It was in the sense of reflecting upon what it means to be human and what all those experiences that surround every human life such as time, birth and death, love and loss, from a standpoint that is essentially agnostic or atheistic that I found the recent first novel called The Falling Sky  by the one time astronomer, Pippa Goldschmidt, such an amazing work of art. It is as if Goldschmitt has invented a brand new form of science-fiction though perhaps she doesn’t think of her work as any sort of science-fiction at all.

I first learned of Goldschmidt from a piece she had written for the New York Times. She wrote of her experience as an astronomer, working, as astronomers needing to escape the constant glare of our city lights need to do, in one of the remotest of places, in this case the Atacama Desert, in Chile. North of the observatory at which she worked lay a place with a horrible history, Chacabuco, a former concentration camp from the 1970’s set up by the regime of Augusto Pinochet. Goldschmidt wrote of the disjunction between the astronomical work she was engaged in and the horrors of Chacabuco:




Our telescopes had the power to detect candle flames many miles away, not to mention galaxies billions of light years away. And yet they never turned toward the camp.
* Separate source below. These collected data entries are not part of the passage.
-- ==== Sys2Proof/Tests/Slice0.lean ====
section
/-! SUPPORT. Tests: what the checks refuse, words that the spec prints, single steps, and a state that meets the hypotheses of
each statement. Expected values come from the words and tables of spec/, named at each test. -/

namespace Sys2Proof.Tests

-- One theorem at a time, so that the memory this file asks for stays bounded.
set_option Elab.async false

open Sys2Proof Sys2Proof.Machine Sys2Proof.Num

/-! ## Terms -/

def pT : Guard := ⟨false, 15⟩
def never : Guard := ⟨true, 15⟩

/-- All operand fields 0 and vector, TY 0. -/
def e0 : Ext :=
  { guard := pT, d := 0, a := 0, b := 0, c := 0, dU := false, aU := false, bU := false, cU := false, ty := .s32, rm := .rne,
    sat := false, var := 0, moda := .none, lit := none }

/-- D, A, B and C in the vector file, with a type. -/
def abc (d a b c : BitVec 10) (ty : Ty) : Ext := { e0 with d := d, a := a, b := b, c := c, ty := ty }

/-! ## Ill-formed terms (R70 to R80): one for each check -/

theorem test_wf_guard : (Instr.nop never).wf = false ∧ (Instr.iadd { e0 with guard := never }).wf = false := by decide
theorem test_wf_type : (Instr.iadd { e0 with ty := .f32 }).wf = false ∧ (Instr.iadd e0).wf = true := by decide
theorem test_wf_rounding : (Instr.iadd { e0 with rm := .rtz }).wf = false := by decide
theorem test_wf_saturation : (Instr.and { e0 with ty := .u32, sat := true }).wf = false := by decide
theorem test_wf_var : (Instr.iadd { e0 with var := 1 }).wf = false := by decide
theorem test_wf_moda : (Instr.fclass { e0 with ty := .f32, moda := .rot .two 1 }).wf = false := by decide
theorem test_wf_unused_operand : (Instr.mscan { e0 with ty := .f32, c := 1 }).wf = false := by decide
theorem test_wf_even_pair : (Instr.iadd { e0 with ty := .s64, d := 1 }).wf = false := by decide
theorem test_wf_literal : (Instr.iadd { e0 with b := 0, bU := true, lit := some 5 }).wf = false ∧
    (Instr.iadd { e0 with b := 0x3FF, bU := true, lit := some 5 }).wf = true := by decide
theorem test_wf_uniform_result : (Instr.iadd { e0 with dU := true }).wf = false := by decide
theorem test_wf_short_literal : (Instr.moviLiteral pT 5 0x1_0000_0000).wf = false ∧
    (Instr.moviLiteral pT 4 0x1_0000_0000).wf = true := by decide
theorem test_wf_unimp : (Instr.unimp 0).wf = false ∧ (Instr.unimp 0xE0).wf = true := by decide

/-! ## Words printed in spec/16 to spec/19 and the examples -/

/-- Instruction reference, majors 1 to 7. -/
theorem test_decode_short :
    decode [0x0040_2F04#32] = .ok (.abs pT 1 2, 1) ∧ decode [0x6040_2F04#32] = .ok (.fabs pT 1 2, 1) ∧
    decode [0x8040_2F04#32] = .ok (.fneg pT 1 2, 1) ∧ decode [0xFFE1_1308#32] = .ok (.iaddi ⟨true, 3⟩ 8 (-1), 1) ∧
    decode [0x0C80_AF0C#32] = .ok (.movi pT 5 100, 1) ∧ decode [0x0000_CF10#32] = .ok (.bra pT 6, 1) ∧
    decode [0x0001_4F14#32] = .ok (.call pT 10, 1) ∧ decode [0x1E1F_EF18#32] = .ok (.waitc pT 15 0 15 15, 1) ∧
    decode [0x0060_0F1C#32] = .ok (.bkpt pT 3, 1) ∧ decode [0x8000_0F1C#32] = .ok (.ret pT, 1) := by decide

/-- Majors 9 to 12. -/
theorem test_decode_integer :
    decode [0x0000_2F25#32, 0x0040_0C02, 0x0000_6000] = .ok (.idot4 (abc 1 2 3 4 .s8x4), 3) ∧
    decode [0x0080_2F29#32, 0x0040_0C02, 0x0B00_1000] = .ok (.lop3 { abc 1 2 3 4 .u32 with var := 0x16 }, 3) ∧
    decode [0x0080_2F2D#32, 0x0040_1402, 0x0002_1000] = .ok (.bfi { abc 1 2 5 4 .u32 with bU := true }, 3) ∧
    decode [0x0000_0F33#32, 0x000F_FC02, 0x0102_1000, 0x0000_0400, 0] =
      .ok (.icmp { abc 0 2 0x3FF 0 .u32 with bU := true, var := 2, lit := some 0x400 }, 5) := by decide

/-- Majors 16 to 18. -/
theorem test_decode_float :
    decode [0x0000_2F41#32, 0x0000_0C02, 0x0000_8908] =
      .ok (.fadd { abc 1 2 3 0 .f32 with moda := .bfly .four 1 }, 3) ∧
    decode [0x0000_2F45#32, 0x0000_0002, 0x0000_8000] = .ok (.fclass (abc 1 2 0 0 .f32), 3) ∧
    decode [0x0100_2F45#32, 0x0000_0C02, 0x0000_8000] = .ok (.fmax (abc 1 2 3 0 .f32), 3) ∧
    decode [0x0080_0F45#32, 0x0020_0801, 0x0000_8000] = .ok (.fcmp (abc 0 1 2 2 .f32), 3) ∧
    decode [0x0180_8F49#32, 0x0000_0004, 0x0000_9000] = .ok (.frcp (abc 4 4 0 0 .f64), 3) := by decide

/-- Majors 24, 25, 28 and 30. -/
theorem test_decode_lanes_control :
    decode [0x0000_8F61#32, 0x0000_0002, 0x0008_1000] = .ok (.gvote { abc 4 2 0 0 .u32 with dU := true }, 3) ∧
    decode [0x0004_CF65#32, 0x0000_0006, 0x0008_8000] = .ok (.greduce { abc 38 6 0 0 .f32 with dU := true }, 3) ∧
    decode [0x0180_0F71#32, 0x0000_0006, 0x0000_3000] = .ok (.callx (abc 0 6 0 0 .u64), 3) ∧
    decode [0x0000_0F79#32, 0, 0x0180_0000] = .ok (.bar { e0 with var := 3 }, 3) ∧
    decode [0x0080_0F79#32, 0, 0x0080_0000] = .ok (.cbar { e0 with var := 1 }, 3) := by decide

/-- Majors 34, 35, 40 and 43. -/
theorem test_decode_memory :
    decode [0x0000_CF89#32, 0x0020_0008, 0x0504_1000] =
      .ok (.atom { abc 6 8 0 2 .u32 with aU := true, var := 10 }, 3) ∧
    decode [0x0000_CF8D#32, 0x0040_000C, 0x8404_8000] =
      .ok (.atoms { abc 6 12 0 4 .f32 with aU := true, var := 264 }, 3) ∧
    decode [0x0000_0FA1#32, 0x01E0_5004, 0x0087_0000] =
      .ok (.cpy { abc 0 4 20 30 .s32 with aU := true, bU := true, cU := true, var := 1 }, 3) ∧
    decode [0x0000_0FAD#32, 0x01E0_1804, 0x0007_8000] =
      .ok (.coll { abc 0 4 6 30 .f32 with aU := true, bU := true, cU := true }, 3) := by decide

/-- Majors 45 to 49, 52 and 53. -/
theorem test_decode_units :
    decode [0x0000_AFB5#32, 0x0000_A002, 0x0082_C000] =
      .ok (.aexp { abc 5 2 40 0 .e4m3x4 with bU := true, var := 1 }, 3) ∧
    decode [0x0080_6FB5#32, 0, 0x0080_0000] = .ok (.amode { abc 3 0 0 0 .s32 with var := 1 }, 3) ∧
    decode [0x0080_0FB9#32, 0, 0x0000_8000] = .ok (.mscan (abc 0 0 0 0 .f32), 3) ∧
    decode [0x0000_6FBD#32, 1, 0] = .ok (.tmov (abc 3 1 0 0 .s32), 3) ∧
    decode [0x0105_0FC3#32, 0x002F_FC08, 0x018A_1000, 0x1234, 0] = .ok (.oboard
      { abc 40 8 0x3FF 2 .u32 with dU := true, bU := true, var := 3, lit := some 0x1234 }, 5) ∧
    decode [0x0100_0FC7#32, 0x000F_FC04, 0x0002_1000, 3, 0] =
      .ok (.chsend { abc 0 4 0x3FF 0 .u32 with bU := true, lit := some 3 }, 5) ∧
    decode [0x0101_4FD1#32, 0, 0x0008_3000] = .ok (.time { abc 10 0 0 0 .u64 with dU := true }, 3) ∧
    decode [0x0080_0FD1#32, 0x0000_5000, 0x0002_3000] = .ok (.sleep { abc 0 0 20 0 .u64 with bU := true }, 3) ∧
    decode [0x0180_4FD5#32, 0x0000_1400, 0x0002_1000] = .ok (.vdhop { abc 2 0 5 0 .u32 with bU := true }, 3) := by decide

/-- R71, R79, R80: a truncated word, a major without instructions, a reserved length. -/
theorem test_decode_refuses : decode [] = .error .truncated ∧ decode [0x0000_2F25#32] = .error .truncated ∧
    decode [0x0000_0F38#32] = .error .reservedMajor ∧ decode [0x0040_2F05#32] = .error .reservedLen := by decide

/-! ## A small machine -/

/-- One group of 16 lanes with every register, its code at 0x10000. -/
def base : State := loadWords [] State.reset

def g0 : Group := loadGroup
def p0 : Split := Split.fresh 0 0x10000 0xFFFF

/-- The machine with its group changed. -/
def withGroup (f : Group → Group) : State := base.modGroup 0 f

/-- The group after an instruction. -/
def after (i : Instr) (s : State) : Group :=
  match exec i s with
  | .next t => (t.group? 0).getD g0
  | _ => g0

/-- The state after an instruction. -/
def result (i : Instr) (s : State) : State :=
  match exec i s with
  | .next t => t
  | _ => s

/-! ## Single steps -/

/-- R321: 0 + (−1) wraps. -/
theorem test_iaddi_wraps : (after (.iaddi pT 3 (-1)) base).vget 3 7 = 0xFFFF_FFFF#32 := by decide +kernel
/-- R340: an even D takes the whole literal, an odd D its low word. -/
theorem test_movi_pair : (after (.moviLiteral pT 4 0x1_0000_0002) base).vget 5 0 = 1#32 ∧
    (after (.moviLiteral pT 5 2) base).vget 6 0 = 0#32 := by decide +kernel
/-- R290: bit 0 becomes bit 31. -/
theorem test_brev : (after (.brev pT 1 0) (withGroup (fun g => g.vset 0 2 1))).vget 1 2 = 0x8000_0000#32 := by decide +kernel
/-- R277: the absolute value of −5. -/
theorem test_abs : (after (.abs pT 1 0) (withGroup (fun g => g.vset 0 2 0xFFFF_FFFB))).vget 1 2 = 5#32 := by decide +kernel
/-- R308: 1.0 + 1.0 is 2.0, inexact of nothing. -/
theorem test_fadd : (after (.fadd (abc 1 0 0 0 .f32)) (withGroup (fun g => g.vset 0 0 0x3F80_0000))).vget 1 0 =
    0x4000_0000#32 := by decide +kernel
/-- R107: an exact cancellation is −0 in RDN. -/
theorem test_fadd_cancels : (after (.fadd { abc 1 0 1 0 .f32 with rm := .rdn })
    (withGroup (fun g => (g.vset 0 0 0x3F80_0000).vset 1 0 0xBF80_0000))).vget 1 0 = 0x8000_0000#32 := by decide +kernel
/-- R322: −1 is below 1 as s32, and not as u32. -/
theorem test_icmp_sign :
    let s := withGroup (fun g => (g.vset 0 0 0xFFFF_FFFF).vset 1 0 1)
    ((after (.icmp { abc 2 0 1 0 .s32 with var := 2 }) s).pget 2).getLsbD 0 = true ∧
    ((after (.icmp { abc 2 0 1 0 .u32 with var := 2 }) s).pget 2).getLsbD 0 = false := by decide +kernel
/-- R332: table 0x96 is the exclusive or of three bits. -/
theorem test_lop3_xor : (after (.lop3 { abc 3 0 1 2 .u32 with var := 0x96 })
    (withGroup (fun g => ((g.vset 0 0 0xF0).vset 1 0 0xCC).vset 2 0 0xAA))).vget 3 0 = 0x96#32 := by decide +kernel
/-- R317: a ballot of p2, lanes 0 and 3. -/
theorem test_gvote_ballot : (after (.gvote { abc 4 2 0 0 .u32 with dU := true })
    (withGroup (fun g => g.pset 2 0xFFFF 9))).uget 4 = 9#32 := by decide +kernel
/-- R53, R229: v200 of a group with 8 registers is OPR, and the split traps at its instruction. -/
theorem test_unallocated_traps :
    let s := withGroup (fun g => { g with nv := 8 })
    ((after (.abs pT 200 0) s).splits.map (fun p => (p.run, p.cause, p.pc))) = [(.trapped, some .opr, 0x10000)] ∧
    ((result (.abs pT 200 0) s).ctxs.map (fun c => c.traps.map (fun r => (r.cause, r.mask)))) = [[(.opr, 0xFFFF)]] := by decide +kernel
/-- R287: TRAP's code is AUX. -/
theorem test_trap_code : ((result (.trap { e0 with b := 0x3FF, bU := true, lit := some 7 }) base).ctxs.map
    (fun c => c.traps.map (fun r => (r.cause, r.aux)))) = [[(.trap, 7)]] := by decide +kernel
/-- R26, R28: a guarded branch divides the split; the lanes that fall through stand 4 bytes on. -/
theorem test_bra_divides : ((after (.bra ⟨false, 1⟩ 6) (withGroup (fun g => g.pset 1 0xFFFF 3))).splits.map
    (fun p => (p.mask, p.pc))) = [(0xFFFC, 0x10004), (3, 0x10018)] ∨
    ((after (.bra ⟨false, 1⟩ 6) (withGroup (fun g => g.pset 1 0xFFFF 3))).splits.map
    (fun p => (p.mask, p.pc))) = [(3, 0x10018), (0xFFFC, 0x10004)] := by decide +kernel
/-- R30: CALL pushes the address behind it. -/
theorem test_call_pushes : (after (.call pT 10) base).rets.head? = some [0x10004] ∧
    ((after (.call pT 10) base).splits.map (fun p => (p.pc, p.depth))) = [(0x10028, 1)] := by decide +kernel
/-- R32: an EXIT of every lane retires the group. -/
theorem test_exit_retires : (after (.exit pT) base).retired = true ∧ (after (.exit pT) base).splits = [] := by decide +kernel
/-- R131, R184: ST enters the outstanding accesses and raises S. -/
theorem test_st_issues :
    let i := Instr.st { abc 0 0 0 1 .u32 with aU := true, var := 0x40 }
    let s := withGroup (fun g => g.uset 0 0x10000)
    ((result i s).acc.map (fun a => a.bytes)) = [4] ∧ (after i s).cntS = 1 := by decide +kernel
/-- R343: one step of the machine runs the instruction at the program counter, here NOP. -/
theorem test_step_nop :
    (match step (loadWords [0x6000_0F1C#32] State.reset) with
     | .next t => (t.groups.map (fun g => g.splits.map (fun p => p.pc)))
     | _ => []) = [[0x10004]] := by decide +kernel

/-! ## States that meet the hypotheses of the statements -/

/-- The instructions whose statements ask only that they execute. -/
def registerInstrs : List Instr :=
  [.abs pT 255 0, .brev pT 1 2, .clz pT 1 2, .fabs pT 1 2, .fneg pT 1 2, .movShort pT 1 2, .not pT 1 2, .popc pT 1 2,
   .iaddi pT 255 1, .iaddiLiteral pT 1 7, .movi pT 1 1, .moviLiteral pT 254 7, .nop pT, .yield pT] ++
  ([.iadd, .imax, .imin, .isub, .mov, .idot4, .imad, .imul, .imulh, .and, .lop3, .or, .rot, .sar, .shl, .shr, .xor, .bfe, .bfi,
    .prmt, .icmp, .plop, .pmov, .sel, .lea] : List (Ext → Instr)).map (fun mk => mk e0) ++
  ([.fadd, .ffma, .fmul, .fclass, .fcmp, .fmax, .fmin, .fcos, .fexp2, .flog2, .frcp, .frsq, .fsin, .fsqrt, .ftanh, .cvt, .pack,
    .req, .unpack, .gvote, .qbcast, .qswap, .shuf, .greduce, .gscan] : List (Ext → Instr)).map
      (fun mk => mk { e0 with ty := .f32 }) ++
  ([.pref, .clk, .time, .sleep, .vdhop] : List (Ext → Instr)).map (fun mk => mk e0) ++
  [.flags { e0 with dU := true, bU := true }]

/-- Every statement about a register instruction meets its hypotheses, and YIELD, CLK and the rest with them. -/
theorem witness_register_instructions : ∀ i ∈ registerInstrs, Executes base g0 p0 i := by unfold Executes; decide +kernel

theorem witness_DecodeOfEncode : (Instr.nop pT).wf = true ∧ encode (.nop pT) ≠ [] := by decide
They weren’t built to do that sort of observation.”




And I thought; how pregnant with reflection on the nature and role of science, with the need to confront historical memory, with the demand that we keep our eyes open to the truths of the human and not just the natural world , is that! When I saw that Goldschmitt had just published The Falling Sky I felt compelled to buy it, and although the specific juxtaposition of astronomers working in the Atacama with the harsh world of Chacabuco played only a small part in the novel, it did not disappoint. What I found instead in The Falling Sky was a deep reflection on science and consilience, memory and truth, certainty and uncertainty, life and death.

The Falling Sky tells the story of the Smith family and their struggle to recover from the death of the oldest daughter, Kate, in a mysterious drowning accident. The three remaining Smiths, Jenette, the protagonist, her mother and her father each respond to Kate’s death in radically different ways all of which share the feature of being ways to reorient themselves in time. What each of the Smiths attempt to recover is the world of the past- the world where Kate was still vibrant and alive though the ways in which these attempts at recovery are made are radically different.

It is in part Kate’s death and even more her parent’s reaction to it, that draws Jeanette to the stars. The vast interstellar distances mean that looking at the night sky is also looking into the past and becomes a sort of comfort for Jeanette. It is partially in the search for a framework of meaning that would make sense of Kate’s death that Jeanette will turn her passion for astronomy into a successful career. The novel is also, then, a book about the internal politics of science, its very human vanity and careerism, the role of women in science and how psychological need and inclinations influence the process of scientific discovery itself.

Jeannette’s astronomical explorations in Chile result in what might amount to a monumental discovery: two galaxies linked together in such a way that the Big Bang theory of the origin of the Universe seems challenged. Precisely the idea that had drawn Jeannette to astronomy while a child as a way to understand Kate’s death. Up until the time of this discovery science has offered Jeanette a clear line of causation that serves as an alternative to the contingency not just of Kate’s death but her birth.




Kate was born 13.7 billion years ago in the Big Bang…




Indeed, for Jeannette astronomy itself is almost a religious practice:




Those journeys up the mountain into air stretched out thin feel as if they take place in another life. Perhaps they’re the scientific equivalent of going to a monastery. Perhaps the only way to understand the universe is to retreat from normal life.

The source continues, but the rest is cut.